At work we have 9 Macs connected to the web via a Nokia DSL router and use a service called Jetstream (just their fancy name for DSL) from our ISP Xtra. We have a monthly limit of 3 GB now 5 Gb as we keep going over and thats why this thread.

Our usage always goes over the said amount and apart from the standard email and web browsing not to mention Mac updates (which I try and keep to a minimum by downloading the package and distributing over the LAN), I'm the only one really doing software downloads and uploads as I take care of the Macs and our web page. to me it seems that the usage is way too high and cannot seem to keep under the 3 GB limit.

I was wondering if its possible for someone outside our LAN to sort of hijack our bandwidth, ie have access to our settings and passwords or whatever and help themselves to our MB's etc?

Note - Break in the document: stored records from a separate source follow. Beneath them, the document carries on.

-- ==== Sys2Proof/Machine/Vec.lean ====
section
/-! DEFINITION. Indexes (R264 to R270, R280): slots, side records, visibility, appends, and when merges start. -/

namespace Sys2Proof.Machine

/-- The ID that is never valid for an item (R265). -/
def noId : Nat := 0xFFFFFFFFFFFFFFFF

/-- States of an index (Table 11.17). -/
def ixEmpty : Nat := 0
def ixReady : Nat := 1
def ixDestroying : Nat := 2

/-- Side records an index may hold (R266). -/
def sideMax : Nat := 65536

/-- An index that is not empty. -/
def indexOf (b : Block) (n : Nat) : Option Index := tget b.nms.indexes n

/-- An index changed or, with none, gone. -/
def setIndex (n : Nat) (x : Option Index) (b : Block) : Block :=
  { b with nms := { b.nms with indexes := match x with
    | some i => tset b.nms.indexes n i
    | none => tdel b.nms.indexes n } }

/-- Owning tenant of an index (Table 11.15). -/
def indexTenant (b : Block) (n : Nat) : Nat := b.getFi F.NMS_IDX_CFG_tenant n

/-- Code width in bits, bytes of an item, and items per extent (Table 11.2). -/
def codeBits (b : Block) (n : Nat) : Nat := 256 * 2 ^ b.getFi F.NMS_IDX_CFG_width n
def itemBytes (b : Block) (n : Nat) : Nat := codeBits b n / 8 + 16
def itemsPerExtent (b : Block) (n : Nat) : Nat := (2097152 - 8192) / itemBytes b n

/-- The index has a graph, its degree, its beam and its slot limit (Table 11.15). -/
def hasGraph (b : Block) (n : Nat) : Bool := decide (b.getFi F.NMS_IDX_CFG_graph n = 1)
def graphDegree (b : Block) (n : Nat) : Nat :=
  if b.getFi F.NMS_IDX_CFG_degree n = 3 then Config.reservedDegree else 16 * 2 ^ b.getFi F.NMS_IDX_CFG_degree n
def graphBeam (b : Block) (n : Nat) : Nat := min 1024 (max 16 (b.getFi F.NMS_IDX_CFG_beam n))
def slotLimit (b : Block) (n : Nat) : Nat := 2 ^ min 34 (max 10 (b.getFi F.NMS_IDX_CFG_max_log2 n))

/-! ### Extents (R265, Table 11.1) -/

/-- A slot is free (R265). -/
def slotFree (v : VSlot) : Bool := v.tomb && decide (v.item.id = noId)

/-- A slot that no item has used yet. -/
def unusedSlot : VSlot := ⟨⟨[], 0, noId, 0⟩, true, 0, []⟩

/-- Bytes of an item in an extent: code, attribute, ID. -/
def itemImage (codeBytes : Nat) (v : VSlot) : Bytes :=
  padTo codeBytes v.item.code ++ leBytes 8 v.item.attr ++ leBytes 8 v.item.id

/-- Extent `e` of an index (Table 11.1): the tombstone bitmap, the items packed, zeros. -/
def extentImage (b : Block) (n : Nat) (slots : List VSlot) (e : Nat) : Bytes :=
  let per := itemsPerExtent b n
  let here := (List.range per).map fun i => (slots[e * per + i]?).getD unusedSlot
  let byte := fun (vs : List VSlot) => leBytes 1 ((vs.zipIdx.map fun v => if v.1.tomb then 2 ^ v.2 else 0).sum)
  padTo extentBytes (padTo 8192 ((List.range ((per + 7) / 8)).flatMap fun i => byte ((here.drop (8 * i)).take 8))
    ++ here.flatMap (itemImage (codeBits b n / 8)))

/-- The search extents of an index hold its published version: its runs in the order of their allocation hold its extents in
order. -/
def layIndex (n : Nat) (slots : List VSlot) (b : Block) : Block :=
  let runs := extentsWith b fun r => decide (r.use = .search n)
  (runs.foldl (fun (acc : Nat × Block) k =>
    let count := ((tget acc.2.ses.extents k).map (·.count)).getD 0
    (acc.1 + count, { acc.2 with ses := { acc.2.ses with extents := tupd acc.2.ses.extents k fun r =>
      { r with image := (List.range count).flatMap fun i => extentImage b n slots (acc.1 + i) } } })) (0, b)).2

/-- Extents taken for an index: those of its slots, then those of its graph; none where a stack, the KV region or the serials
have no room. -/
def takeIndexExtents (n tenant items graph : Nat) (b : Block) : Option Block :=
  let take := fun (k : Nat) (use : ExtentUse) (b : Block) => if k = 0 then some b else (takeExtents 0 k tenant use b).map (·.2)
  if searchFits b n items then (take items (.search n) b).bind (take graph (.graph n)) else none

/-- A failing block that a scan, or a walk, of an index meets, with whether it is poisoned: scans do not read graph extents
(R265, R272). -/
def indexBad (x : Index) (walk : Bool) : Option Bool := x.bad.or (if walk then x.badGraph else none)

/-! ### Visibility (R265, R269, R270) -/

/-- Slots in use: those of the version that are not free. -/
def slotsInUse (slots : List VSlot) : Nat := (slots.filter fun v => !slotFree v).length

/-- A side record names a slot, or an earlier record. -/
def namesSlot (r : SideRec) (n : Nat) : Bool := decide (r.loc = .slot n)
def namesRecord (r : SideRec) (seq : Nat) : Bool := decide (r.loc = .record seq)

/-- The insert records of a side list that no later record names, oldest first. -/
def visibleRecords : List SideRec → List SideRec
  | [] => []
  | r :: rs => if r.insert && !(rs.any fun t => namesRecord t r.seq) then r :: visibleRecords rs else visibleRecords rs

/-- A slot of a version is visible beside a side list. -/
def slotVisible (side : List SideRec) (n : Nat) (v : VSlot) : Bool := !v.tomb && !(side.any fun r => namesSlot r n)

/-- The visible slots of an index with their numbers. -/
def visibleSlots (x : Index) : List (VSlot × Nat) := x.slots.zipIdx.filter fun e => slotVisible x.side e.2 e.1

/-- The visible items of an index, each with where it stands: slots in order, then side records. -/
def visibleItems (x : Index) : List (VItem × SideLoc) :=
  (visibleSlots x).map (fun e => (e.1.item, SideLoc.slot e.2)) ++
    (visibleRecords x.side).map fun r => (r.item, SideLoc.record r.seq)

/-- The visible item of an ID, found through the ID directory (R269). -/
def findItem (x : Index) (id : Nat) : Option (VItem × SideLoc) := (visibleItems x).find? fun e => decide (e.1.id = id)

/-! ### Merges start (R280) -/

/-- A merge starts: it takes its snapshot (Table 11.7, order 1). -/
def startMerge (n : Nat) (x : Index) (b : Block) : Block :=
  setIndex n (some { x with merge := some x.side.length, started := x.started + 1 }) b

/-- The coordinator starts a merge of its own when the side list reaches `merge_at_pct` (R280). -/
def autoMerge (n : Nat) (b : Block) : Block :=
  match indexOf b n with
  | none => b
  | some x =>
    let pct := b.getF F.NMS_CFG_merge_at_pct
    if pct ≠ 0 ∧ x.merge = none ∧ x.damaged = false ∧ x.state = ixReady ∧ pct * sideMax ≤ 100 * x.side.length then startMerge n x b
    else b

/-! ### Appends (R266 to R268) -/

/-- `vec_items` of a session changed (R267, R268). -/
def ownItems (h : Nat) (f : Nat → Nat) (b : Block) : Block :=
  if h = 0 then b
  else match session b (hSlot h) with
    | none => b
    | some x => if x.gen = hGen h ∧ x.tenant = hTenant h then setSession (hSlot h) { x with vecItems := f x.vecItems } b else b

/-- A record appended to an index's side list. -/
def appendRecord (n : Nat) (x : Index) (insert : Bool) (loc : SideLoc) (item : VItem) (b : Block) : Block :=
  let r : SideRec := ⟨x.nextSeq, insert, loc, item⟩
  autoMerge n (setIndex n (some { x with side := x.side ++ [r], nextSeq := (x.nextSeq + 1) % 2 ^ 40 }) b)

/-- An item inserted (R267): it replaces the visible item of its ID. -/
def insertItem (n : Nat) (x : Index) (item : VItem) (b : Block) : Block :=
  let old := findItem x item.id
  let b := match old with
    | some e => ownItems e.1.owner (· - 1) b
    | none => b
  let loc := match old with
    | some e => e.2
    | none => .none
  appendRecord n x true loc item (ownItems item.owner (· + 1) b)

/-- A visible item deleted (R268). -/
def deleteItem (n : Nat) (x : Index) (e : VItem × SideLoc) (b : Block) : Block :=
  appendRecord n x false e.2 ⟨[], 0, e.1.id, 0⟩ (ownItems e.1.owner (· - 1) b)

/-- The visible items of a tenant's indexes that a handle owns, by index. -/
def ownedItems (b : Block) (h : Nat) : List (Nat × VItem × SideLoc) :=
  b.nms.indexes.flatMap fun e =>
    if indexTenant b e.1 = hTenant h then
      ((visibleItems e.2).filter fun i => decide (i.1.owner = h)).map fun i => (e.1, i.1, i.2)
    else []

/-- The coordinator's own deletes of what a handle owns, as far as the side lists have room (R268); the rest follow when
they have. -/
def dropOwned (h : Nat) (b : Block) : Block :=
  (ownedItems b h).foldl (fun b e => match indexOf b e.1 with
    | some x => if x.side.length < sideMax then deleteItem e.1 x e.2 b else b
    | none => b) b

/-- Items of sessions in SCRUBBING deleted (R268, row 22 of Table 2.5). -/
def scrubItems (b : Block) : Block :=
  b.ses.slots.foldl (fun b e =>
    if e.2.state = ssScrubbing ∧ 0 < e.2.vecItems then dropOwned (handleOf e.1 e.2) b else b) b

end Sys2Proof.Machine
end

If so does anyone know of away I can monitor if this is happening?

Cheers

eric


----------



## Lycander (Apr 20, 2004)

Get one of those simple Linksys routers, make sure it supports DSL because there's extra authentication (and not just plug and play) for DSL connection to work.

The router has a web based control panel where you can block WAN access, basically anything outside your network. It almost gaurentees that only people on your LAN have access to the DSL connection.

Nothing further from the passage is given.